My mother’s side of the family certainly provided enough colour, stimulation and drama to keep those times acutely alive in my memory. But it was my father’s family that formed a narrative backbone to those memories. They were more tightly knit – not thirteen siblings, but only five, all of them sons – and we saw more of them than of the rather shapeless, chaotic though redoubtable Wolmarans clan my mother represented.
In the centre of my father’s clan, as was only fit and proper, were my grandparents, two of the most loveable people I have ever known. Biblical too, one might say. But they sprang more evidently from the New Testament side.

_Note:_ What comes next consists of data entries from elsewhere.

-- ==== Sys2Proof/Machine/Host.lean ====
section
/-! DEFINITION. Host: the device register space (R424, R425, Tables 18-2 and 19-1), contexts (R426), supervisors (R431, R437), PCIe
and the port aperture (R433 to R435), boot and measurement (R436, R438, R439), reliability counts (R440, R441), links (R78, R427). -/

namespace Sys2Proof.Machine
open Sys2Proof

/-! ### Offsets of Table 18-2 and Table 19-1 -/

def inRow (off lo hi step : Nat) : Bool := decide (lo ≤ off) && decide (off < hi) && (off - lo) % step == 0
/-- Core and offset within the frame window of an offset (R431). -/
def frameOf (off : Nat) : Option (Nat × Nat) :=
  if 0x100000 ≤ off ∧ off < 0x120000 then some ((off - 0x100000) / 0x400, off % 0x400) else none
/-- Cluster and offset within the join window of an offset (R383). -/
def windowOf (off : Nat) : Option (Nat × Nat) :=
  if 0x200000 ≤ off ∧ off < 0x220000 then some ((off - 0x200000) / 0x2000, off % 0x2000) else none

/-- The writable fields of a plain register; none for an offset that is not one. -/
def rwMask (off : Nat) : Option W64 :=
  if off = 0x8 then some 0x00FFFFFFFFFC0000
  else if off = 0x38 then some 0xFFFFFFFF3F0000FF
  else if off = 0x40 then some 0xFFFFFFFF00000000
  else if off = 0x58 then some 0x00FFFFFFFC000000
  else if inRow off 0x80 0x100 8 then some 0x00000000FFFFFF00
  else if inRow off 0x100 0x200 16 then some 0xF0FFFFFFFFFFF000
  else if inRow off 0x400 0xC00 8 then some 0x80FFFFFFFFFFF7FF
  else if off = 0xC00 then some 0x81FFFFFFFFFFFFF0
  else if inRow off 0x1010 0x1030 8 then some 0xFFFFFFFFFFFFFFFF
  else if off = 0x3000 ∨ off = 0x3040 then some 0xFFFFFFFFFFFFFFFF
  else if inRow off 0x3100 0x3180 8 then some 0xF000000000000000
  else if inRow off 0x3200 0x3600 8 then some 0xFFFFFFFFFFFFFFFF
  else if off = 0x3608 ∨ off = 0x3908 then some 0x00000000FFFFFFFF
  else if inRow off 0x3700 0x3780 16 then some 0xE1FFFFFFFFFFFFFF
  else if inRow off 0x3708 0x3788 16 then some 0xFFFFC00000000000
  else if off = 0x3800 then some 0xFFFFFFFFFFFFFFFF
  else if off = 0x3900 then some 0x8FFFFFFFFFFFF000 -- EN, LOGN, BASE
  else if inRow off 0x4000 0x4400 8 then some 0x00000000FFFFFFFF
  else none

/-- The bits a write of 1 clears. -/
def w1cMask (off : Nat) : Option W64 :=
  if off = 0x18 ∨ off = 0x28 then some 2
  else if off = 0x60 ∨ off = 0x68 then some 0x8000000000000000
  else if off = 0x1008 then some 6
  else none

/-- Offsets whose writes have events of their own, or reach read-only registers. -/
def otherOffset (off : Nat) : Bool :=
  [0x0, 0x10, 0x20, 0x30, 0x48, 0x50, 0x70, 0x200, 0xC08, 0x1000, 0x3008, 0x3600, 0x3610, 0x3910].contains off ||
    inRow off 0x108 0x208 16 || inRow off 0x2000 0x2200 8 || inRow off 0x3010 0x3038 8

/-! ### Reads (R425) -/

/-- The supervisor of a core. -/
def State.super? (s : State) (c : Nat) : Option Gang := (s.gang? c 63).filter (·.super)

/-- The frame window of a core (R431): the latch image with the live flags (R403), then SLPC0 to SLPC7. -/
def State.frameWord (s : State) (c o : Nat) : W64 :=
  match s.super? c with
  | none => 0
  | some g =>
    if o < 0x280 then
      BitVec.ofNat 64 (wordAt (g.image 0 (fun n => (s.faultOn c 63 n).isSome)) o 8)
    else if o < 0x2C0 then (g.slice ((o - 0x280) / 8)).slpc
    else 0

/-- What a read of `size` bytes of the register space returns. Write-only registers read 0. DESIGN CHOICE (log entry 46): so does SUPRES, to
which the spec gives neither an access code nor a value. -/
def State.hostRead (s : State) (off size : Nat) : W64 :=
  if size ≠ 8 ∨ off % 8 ≠ 0 then 0
  else match frameOf off, windowOf off with
    | some (c, o), _ => s.frameWord c o
    | _, some (u, o) => BitVec.ofNat 64 ((if (s.unit u).busy then mget {} s.joinSeen u else s.unit u).window o)
    | none, none =>
      if off = 0x60 then BitVec.ofNat 64 (setBits (s.dreg off).toNat 44 32 s.entries)
      else if off = 0x50 then
        BitVec.ofNat 64 ((landGroups (s.dests.filter (·.prepared))).length * 2 ^ 48 + (landGroups s.dests).length * 2 ^ 32 + s.landing.length)
      else if inRow off 0x2000 0x2200 8 then mget 0 s.ras ((off - 0x2000) / 8)
      else if (rwMask off).isSome ∨ (w1cMask off).isSome ∨ [0x0, 0x70, 0x3008, 0x3600, 0x3610, 0x3910].contains off ∨
          inRow off 0x108 0x208 16 ∨ inRow off 0x3010 0x3038 8 then s.dreg off
      else 0

/-! ### Writes (R425) -/

/-- A write of SUPQc wakes the notices the core holds (R437). -/
def State.wakeCore (s : State) (off : Nat) : State :=
  let c := (off - 0x4000) / 8
  if inRow off 0x4000 0x4400 8 && !(s.core c).notices.isEmpty then s.later .queuePush (.core c) else s

/-- A write at an offset that holds a register, or none. -/
def State.regWrite (s : State) (off : Nat) (v : W64) : State :=
  let old := s.dreg off
  match rwMask off, w1cMask off, windowOf off with
  | some m, _, _ => (s.setDreg off ((v &&& m) ||| (old &&& ~~~m))).wakeCore off
  | _, some m, _ => s.setDreg off (old &&& ~~~(v &&& m))
  | _, _, some (u, o) =>
    { s.setUnit u ((s.unit u).windowWrite o v) with joinSeen := s.joinSeen.map (fun x => if x.1 = u then (u, x.2.windowWrite o v) else x) }
  | none, none, none =>
    if inRow off 0x3010 0x3038 8 then
      (if 600 ≤ v.toNat % 4096 ∧ v.toNat % 4096 ≤ 1000 then s.setDreg off (v &&& 0xFFF) else s)
    else if off = 0x10 then (if 2 ≤ v.toNat / 2 ^ 62 ∨ s.dfld 0x18 0 0 = 1 then s.setDreg 0x18 (s.dreg 0x18 ||| 2) else s)
    else if off = 0x20 then (if v.toNat / 2 ^ 62 = 3 then s.setDreg 0x28 (s.dreg 0x28 ||| 2) else s)
    else if off = 0x1000 then (if v.toNat / 2 ^ 62 = 3 ∨ s.dfld 0x1008 0 0 = 1 then s.setDreg 0x1008 (s.dreg 0x1008 ||| 4) else s)
    else if off = 0x3910 ∧ v = 0 then s.setDreg off 0
    else s

/-- REGISTER_WRITE (R425): a write of another size, or at an offset without a register, changes nothing. -/
def execRegisterWrite (s : State) : Out :=
  match s.ev with
  | .reg off v size => if size = 8 ∧ off % 8 = 0 then .next (s.regWrite off v) else .next s
  | _ => .next s

/-! ### Contexts (R426, R28) -/

/-- CTXSTAT with its command bits changed. -/
def State.ctxStat (s : State) (set clear : W64) : State := s.setDreg 0x18 ((s.dreg 0x18 &&& ~~~clear) ||| set)

/-- CTX_MAKE_LIVE: the entry is read; a MODE that R28 does not permit is REFUSED. -/
def execCtxMakeLive (s : State) : Out :=
  match s.ev with
  | .reg _ v size =>
    if size ≠ 8 then .next s
    else if (s.dreg 0x18).getLsbD 0 then .next (s.ctxStat 2 0)
    else
      let c := v.toNat % 4096
      let t := s.readCtx c
      let m := (t.ctx c).catp.toNat / 2 ^ 60
      let h := (t.ctx c).chgatp.toNat / 2 ^ 60
      let ok := m == 10 && (h == 0 || h == 10)
      .next (({ t with ctxs := mset t.ctxs c { t.ctx c with live := ok } } : State).ctxStat (if ok then 0 else 4) 4)
  | _ => .next s

/-- The join objects of a context are destroyed, as PORTCFG OP 2, PATSET OP 2 and QDESTROY give: in each unit an event that comes last in
its clock's order, with the application cores' writes (R369). -/
def State.clearJoin (s : State) (ctx : Nat) : State :=
  (List.range 16).foldl (fun t u =>
    let x := { t.unit u with last := (t.baseClock, 2 ^ 15) }
    let ports := (x.ports.filter (fun p => p.2.created && p.2.ctx == ctx)).map Prod.fst
    let pats := (x.pats.filter (fun p => p.2.claimed && p.2.ctx == ctx)).map Prod.fst
    let queues := (x.queues.filter (fun q => q.2.created && q.2.ctx == ctx)).map Prod.fst
    if ports.isEmpty && pats.isEmpty && queues.isEmpty then t
    else
      let t0 := (t.seeUnit u).setUnit u x
      let t1 := ports.foldl (fun t k => t.setUnit u ((t.unit u).killPort k)) t0
      let t2 := pats.foldl (fun t i => t.setUnit u ((t.unit u).setPat i { (t.unit u).pat i with claimed := false, en := false, dis := false })) t1
      (queues.foldl (fun t k => t.killQueue u k) t2).endEvent u) s
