@[simp] theorem State.setMe_clock (s : State) (g : Gang) : (s.setMe g).clock = s.clock := rfl
@[simp] theorem State.setMe_mem (s : State) (g : Gang) : (s.setMe g).mem = s.mem := rfl
@[simp] theorem State.setMe_poison (s : State) (g : Gang) : (s.setMe g).poison = s.poison := rfl
@[simp] theorem State.setMe_hbmBad (s : State) (g : Gang) : (s.setMe g).hbmBad = s.hbmBad := rfl
@[simp] theorem State.setMe_reqs (s : State) (g : Gang) : (s.setMe g).reqs = s.reqs := rfl
@[simp] theorem State.setMe_nextId (s : State) (g : Gang) : (s.setMe g).nextId = s.nextId := rfl
@[simp] theorem State.setMe_ctxs (s : State) (g : Gang) : (s.setMe g).ctxs = s.ctxs := rfl
@[simp] theorem State.setMe_tlb (s : State) (g : Gang) : (s.setMe g).tlb = s.tlb := rfl
@[simp] theorem State.setMe_walkc (s : State) (g : Gang) : (s.setMe g).walkc = s.walkc := rfl
@[simp] theorem State.setMe_large (s : State) (g : Gang) : (s.setMe g).large = s.large := rfl
@[simp] theorem State.setMe_thrash (s : State) (g : Gang) : (s.setMe g).thrash = s.thrash := rfl
@[simp] theorem State.setMe_spare (s : State) (g : Gang) : (s.setMe g).spare = s.spare := rfl
@[simp] theorem State.setMe_fills (s : State) (g : Gang) : (s.setMe g).fills = s.fills := rfl
@[simp] theorem State.setMe_fillq (s : State) (g : Gang) : (s.setMe g).fillq = s.fillq := rfl
@[simp] theorem State.setMe_fillBad (s : State) (g : Gang) : (s.setMe g).fillBad = s.fillBad := rfl
@[simp] theorem State.setMe_migr (s : State) (g : Gang) : (s.setMe g).migr = s.migr := rfl
@[simp] theorem State.setMe_seqs (s : State) (g : Gang) : (s.setMe g).seqs = s.seqs := rfl
@[simp] theorem State.setMe_recs (s : State) (g : Gang) : (s.setMe g).recs = s.recs := rfl
@[simp] theorem State.setMe_lowSent (s : State) (g : Gang) : (s.setMe g).lowSent = s.lowSent := rfl
@[simp] theorem State.setMe_ticq (s : State) (g : Gang) : (s.setMe g).ticq = s.ticq := rfl
@[simp] theorem State.setMe_join (s : State) (g : Gang) : (s.setMe g).join = s.join := rfl
@[simp] theorem State.setMe_joinSeen (s : State) (g : Gang) : (s.setMe g).joinSeen = s.joinSeen := rfl
@[simp] theorem State.setMe_lotid (s : State) (g : Gang) : (s.setMe g).lotid = s.lotid := rfl
@[simp] theorem State.setMe_lotRec (s : State) (g : Gang) : (s.setMe g).lotRec = s.lotRec := rfl
@[simp] theorem State.setMe_launches (s : State) (g : Gang) : (s.setMe g).launches = s.launches := rfl
@[simp] theorem State.setMe_lots (s : State) (g : Gang) : (s.setMe g).lots = s.lots := rfl
@[simp] theorem State.setMe_parked (s : State) (g : Gang) : (s.setMe g).parked = s.parked := rfl
@[simp] theorem State.setMe_saved (s : State) (g : Gang) : (s.setMe g).saved = s.saved := rfl
@[simp] theorem State.setMe_trot (s : State) (g : Gang) : (s.setMe g).trot = s.trot := rfl
@[simp] theorem State.setMe_admitting (s : State) (g : Gang) : (s.setMe g).admitting = s.admitting := rfl
@[simp] theorem State.setMe_standNo (s : State) (g : Gang) : (s.setMe g).standNo = s.standNo := rfl
@[simp] theorem State.setMe_groups (s : State) (g : Gang) : (s.setMe g).groups = s.groups := rfl
@[simp] theorem State.setMe_landing (s : State) (g : Gang) : (s.setMe g).landing = s.landing := rfl
@[simp] theorem State.setMe_dests (s : State) (g : Gang) : (s.setMe g).dests = s.dests := rfl
@[simp] theorem State.setMe_dir (s : State) (g : Gang) : (s.setMe g).dir = s.dir := rfl
@[simp] theorem State.setMe_dregs (s : State) (g : Gang) : (s.setMe g).dregs = s.dregs := rfl
@[simp] theorem State.setMe_mrs (s : State) (g : Gang) : (s.setMe g).mrs = s.mrs := rfl
@[simp] theorem State.setMe_mrLocked (s : State) (g : Gang) : (s.setMe g).mrLocked = s.mrLocked := rfl
@[simp] theorem State.setMe_ras (s : State) (g : Gang) : (s.setMe g).ras = s.ras := rfl
@[simp] theorem State.setMe_scrub (s : State) (g : Gang) : (s.setMe g).scrub = s.scrub := rfl
@[simp] theorem State.setMe_scrubAt (s : State) (g : Gang) : (s.setMe g).scrubAt = s.scrubAt := rfl
@[simp] theorem State.setMe_counts (s : State) (g : Gang) : (s.setMe g).counts = s.counts := rfl
@[simp] theorem State.setMe_obsFrom (s : State) (g : Gang) : (s.setMe g).obsFrom = s.obsFrom := rfl
@[simp] theorem State.setMe_obsTick (s : State) (g : Gang) : (s.setMe g).obsTick = s.obsTick := rfl
@[simp] theorem State.setMe_linksLost (s : State) (g : Gang) : (s.setMe g).linksLost = s.linksLost := rfl
@[simp] theorem State.setMe_iommuq (s : State) (g : Gang) : (s.setMe g).iommuq = s.iommuq := rfl
@[simp] theorem State.setMe_halted (s : State) (g : Gang) : (s.setMe g).halted = s.halted := rfl
@[simp] theorem State.setMe_booted (s : State) (g : Gang) : (s.setMe g).booted = s.booted := rfl
@[simp] theorem State.setMe_cur (s : State) (g : Gang) : (s.setMe g).cur = s.cur := rfl
@[simp] theorem State.setMe_ev (s : State) (g : Gang) : (s.setMe g).ev = s.ev := rfl
@[simp] theorem State.setMe_agenda (s : State) (g : Gang) : (s.setMe g).agenda = s.agenda := rfl
@[simp] theorem State.setMe_inbox (s : State) (g : Gang) : (s.setMe g).inbox = s.inbox := rfl
@[simp] theorem State.setMe_irqs (s : State) (g : Gang) : (s.setMe g).irqs = s.irqs := rfl
@[simp] theorem State.setMe_outbox (s : State) (g : Gang) : (s.setMe g).outbox = s.outbox := rfl
@[simp] theorem State.setMe_replies (s : State) (g : Gang) : (s.setMe g).replies = s.replies := rfl
@[simp] theorem State.setMe_tickets (s : State) (g : Gang) : (s.setMe g).tickets = s.tickets := rfl
@[simp] theorem State.setMe_free (s : State) (g : Gang) : (s.setMe g).free = s.free := rfl
/-! #### setMyCrew -/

Oupa was a clerk in a grocery shop in Malmesbury. But he had had his day, as I fou
nd out when I discovered the book he wrote about his experiences in the Anglo-Boer War, which he wrote in a thick, hardback ledger, in beautiful copperplate, and in High Dutch, which at the age of twelve I dutifully translated into Afrikaans. To no avail; no publisher was interested. Perhaps it was not all that surprising. Oupa’s war was not exactly a series of heroic feats. I turned it into something of a tragicomedy in the history section of Looking on Darkness, and plundered it much more extensively for the passages about daily life on commando in An Act of Terror. Oupa had a sense for the observation of the everyday, the ordinary face of war behind the masks of gore and glory. Had he been less scrupulous about respecting the reality of his experiences, and with a tad more imagination he might have conjured up a Good Soldier Svejk. But there was something endearing about his dogged determination to get through the war. Afterwards he even had one of his five sons christened in the name of General Christiaan Beyers. And I worshipped him for it.
When peace broke out he married Miemie Kotzé, the fiancée he had left behind before going off to war against the British. She was a distant scion of the illustrious Kotzebue family, and my tenuous claim to a French connection. They settled in Malmesbury and bought a house at the very top of Hill Street. He got the job in the grocery shop, and they lived happily ever after.
In many of our games over the Christmas holidays in the Western Cape, we emulated Oupa’s war exploits – that is, his meanderings across the lush hills of Natal and the barren high veld of the Transvaal. When Elbie complained about being compelled to be my batman or agterryer, I proceeded into my dreams on my own. And one variation of the game became particularly pleasurable. The stoep of Oupa’s house ran the full length of the facade, and if one hooked an arm over the railing at the end of it and hung over the edge, it was easy to imagine oneself one step up from a horseman on commando, that is, as a train driver. Which caused me from an early age to dream of becoming just that. Unable to realise that ambition, which I still feel as a lack in my life, I turned to writing, which is just another way of travelling. Is not any story an image of the journeys in the Odyssey, or Gilgamesh, or the Divina Commedia, or Don Quixote, or Voyage Au Bout de la Nuit?